The Milwaukee Brewers, who won the National League Central and then lost to the Braves in an NL Division Series, were next to last among the 30 teams at 17.5%.
So, if there’s a will, there’s way to win without infielders shifting, particularly on each pitch.
“If you think about it, let’s just say you regulate the shift by requiring two infielders on each side of second base. What does it do? It makes the game look like what it looked like when I was 12 years old, watching the All-Star Game at camp,” Manfred told assembled baseball writers before the MLB’s All-Star Game this past summer in Denver.
“It would be sort of a restoration, right? That’s why people are in favor of [eliminating] them. I think front offices, in general, believe it would have a positive effect on play of the game. So, you know, I’m hopeful it will happen.”
New rule: A baseball that comes out of the box uniformly tackier and doesn’t need to be rubbed up with Delaware River mud that has amassed in a South Jersey tributary and been used for that purpose in the Majors since 1938. MLB has control of implementing this one and has already regularly changed the composite and texture of the ball.
“I’m for that, too, or at least experimenting with a consistent ball,” Black said.
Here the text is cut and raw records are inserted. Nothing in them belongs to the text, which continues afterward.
-- ==== Sys2Proof/Machine/Step.lean ====
section
/-! DEFINITION. One cycle of the machine (spec/40_cycle.md R91): fetch, decode, execute, tick. -/

namespace Sys2Proof.Machine

/-- The cycle of R91. A halted machine changes nothing and emits nothing (step 1; R29). A fault of fetch or
decode is taken like one of an instruction (steps 2, 3), and fetch comes before decode (R158). -/
def step (s : State) : Host.Outcome State Fault Refusal :=
  match s.run with
  | .halted _ => .next s
  | .running =>
    match s.fetch? with
    | none => .next (s.takeFault (.fetchOutOfRange s.pc))
    | some w =>
      match decodeWord w with
      | .error _ => .next (s.takeFault (.decodeFailure s.pc w))
      | .ok i =>
        match exec i s with
        | .next t => .next t.endCycle
        | .fault r => .fault r
        | .refused r => .refused r

/-- `s` with the table's word stored big-endian at PC (R55), and running, which the fetch needs (R91 step 1):
an image is loaded from outside the machine, and this stands for the part of it that the next cycle fetches
(log entry 5). -/
def State.withFetchWord (s : State) (nbits w : Nat) : State :=
  { s with mem := s.mem.writeBlock s.pc.toNat (bytesOfWord (tableWord nbits w)), run := .running }

end Sys2Proof.Machine
end

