/-- A cycle that completes leaves the inputs of the next one, whatever its instruction; a cycle that halts leaves them
as they were (the model's own fields and its own choice, log entry 1; R178: each is sampled at most once per cycle). -/
def Obligations.EachCycleTakesOneInput : Prop :=
  ∀ s t : State, s.run = .running → step s = .next t →
    (t.run = .running → t.inputs = s.inputs.tail ∧ t.inputClock = s.inputClock + 1) ∧
    (∀ c, t.run = .halted c → s.Kept t .inputs)

/-- Fetch beyond 4094 halts with FetchOutOfRange and records PC (R151; at the fetch: the spec's D31, log
entry 27). -/
def Obligations.FetchOutOfRangeHalts : Prop :=
  ∀ s : State, s.run = .running → 4094 < s.pc.toNat →
    ∃ t, step s = .next t ∧ s.HaltsWith t (.fetchOutOfRange s.pc)

/-- An illegal word halts with DecodeFailure and records PC and the word, most significant byte first (R152, R77,
R55; that the fault is precise is the spec's D4, log entry 3). -/
def Obligations.IllegalWordHalts : Prop :=
  ∀ (s : State) (w : Word) (r : Reject), s.run = .running → s.pc.toNat ≤ 4094 →
    w.toNat = (s.mem.byte s.pc.toNat).toNat * 256 + (s.mem.byte (s.pc.toNat + 1)).toNat →
    decodeWord w = .error r →
    ∃ t, step s = .next t ∧ s.HaltsWith t (.decodeFailure s.pc w)

/-- A halted machine changes nothing and emits nothing (R29, R91 step 1; the latch is the spec's D4, log entry 3). -/
def Obligations.HaltedMachineChangesNothing : Prop :=
  ∀ (s : State) (c : Cause), s.run = .halted c → step s = .next s

/-- Every cycle answers a next state: it executes an instruction or halts, and the model stops nowhere (R99; that a
fault is a next state is log entry 3). -/
def Obligations.EveryCycleAnswers : Prop :=
  ∀ s : State, ∃ t, step s = .next t

/-- Faults are precise: a cycle that halts changes RUN and emits one Fault with the same cause, and leaves every
other field as it was, PC and timers included (R96, R159, R163; the spec's D4, log entry 3). -/
def Obligations.FaultsArePrecise : Prop :=
  ∀ (s t : State) (c : Cause), s.run = .running → step s = .next t → t.run = .halted c → s.HaltsWith t c

/-- The complete list of the faults of a cycle and what each records (R150 codes 2 to 6; D4 to D7, D15, log
entries 3, 13, 14, 19). -/
def Obligations.FaultsAreThoseListed : Prop :=
  ∀ (s t : State) (c : Cause), s.run = .running → step s = .next t → t.run = .halted c →
    (4094 < s.pc.toNat ∧ c = .fetchOutOfRange s.pc) ∨
    (s.pc.toNat ≤ 4094 ∧ ∃ w r, s.fetch? = some w ∧ decodeWord w = .error r ∧ c = .decodeFailure s.pc w) ∨
    (∃ nnn, s.Executes (.call nnn) ∧ s.sp.val = 16 ∧ c = .stackOverflow s.pc) ∨
    (s.Executes .ret ∧ s.sp.val = 0 ∧ c = .stackUnderflow s.pc) ∨
    (∃ a, 4095 < a ∧ c = .addressOutOfRange s.pc a ∧
      ((∃ x y n, s.Executes (.drw x y n) ∧ 1 ≤ n ∧ a = s.i.toNat + n - 1) ∨
       (∃ x, s.Executes (.bcd x) ∧ a = s.i.toNat + 2) ∨
       (∃ x, s.Executes (.store x) ∧ a = s.i.toNat + x.val) ∨
       (∃ x, s.Executes (.load x) ∧ a = s.i.toNat + x.val)))

/-- The events of a cycle: exactly one Fault if it halts, else at most one Draw, of the buffer as the cycle leaves it
and emitted by 00E0 and DXYN alone and always, and then at most one Beep (R97, R140; derived in the spec). The newest
event stands first. -/
def Obligations.EventsOfACycle : Prop :=
  ∀ s t : State, s.run = .running → step s = .next t →
    (∃ c, t.run = .halted c ∧ t.events = .fault c :: s.events) ∨
    (t.run = .running ∧ ∃ beeped drawn : List Event, t.events = beeped ++ (drawn ++ s.events) ∧
      (beeped = [] ∨ beeped = [.beep]) ∧ (drawn = [] ∨ drawn = [.draw t.fb]) ∧
      (drawn = [.draw t.fb] ↔ s.Executes .cls ∨ ∃ x y n, s.Executes (.drw x y n)))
According to players and coaches that worked the Fall League this year, the ball comes out of the box with a powdery substance on it. They’re not as slick to the touch as the baseballs that caused MLB to crack down mid-season on pitchers applying foreign substances like spit or Spider Tack to it. The punishment was a 10-game suspension, and after the edict only two MLB pitchers were penalized.
“We actually have a couple of options in terms of tackier balls,” Manfred said last week. “We could be in position to use a new ball next year. Maybe it’s going to be 2023 instead, but we’re continuing to work on it.” There will be testing this winter and in spring training.”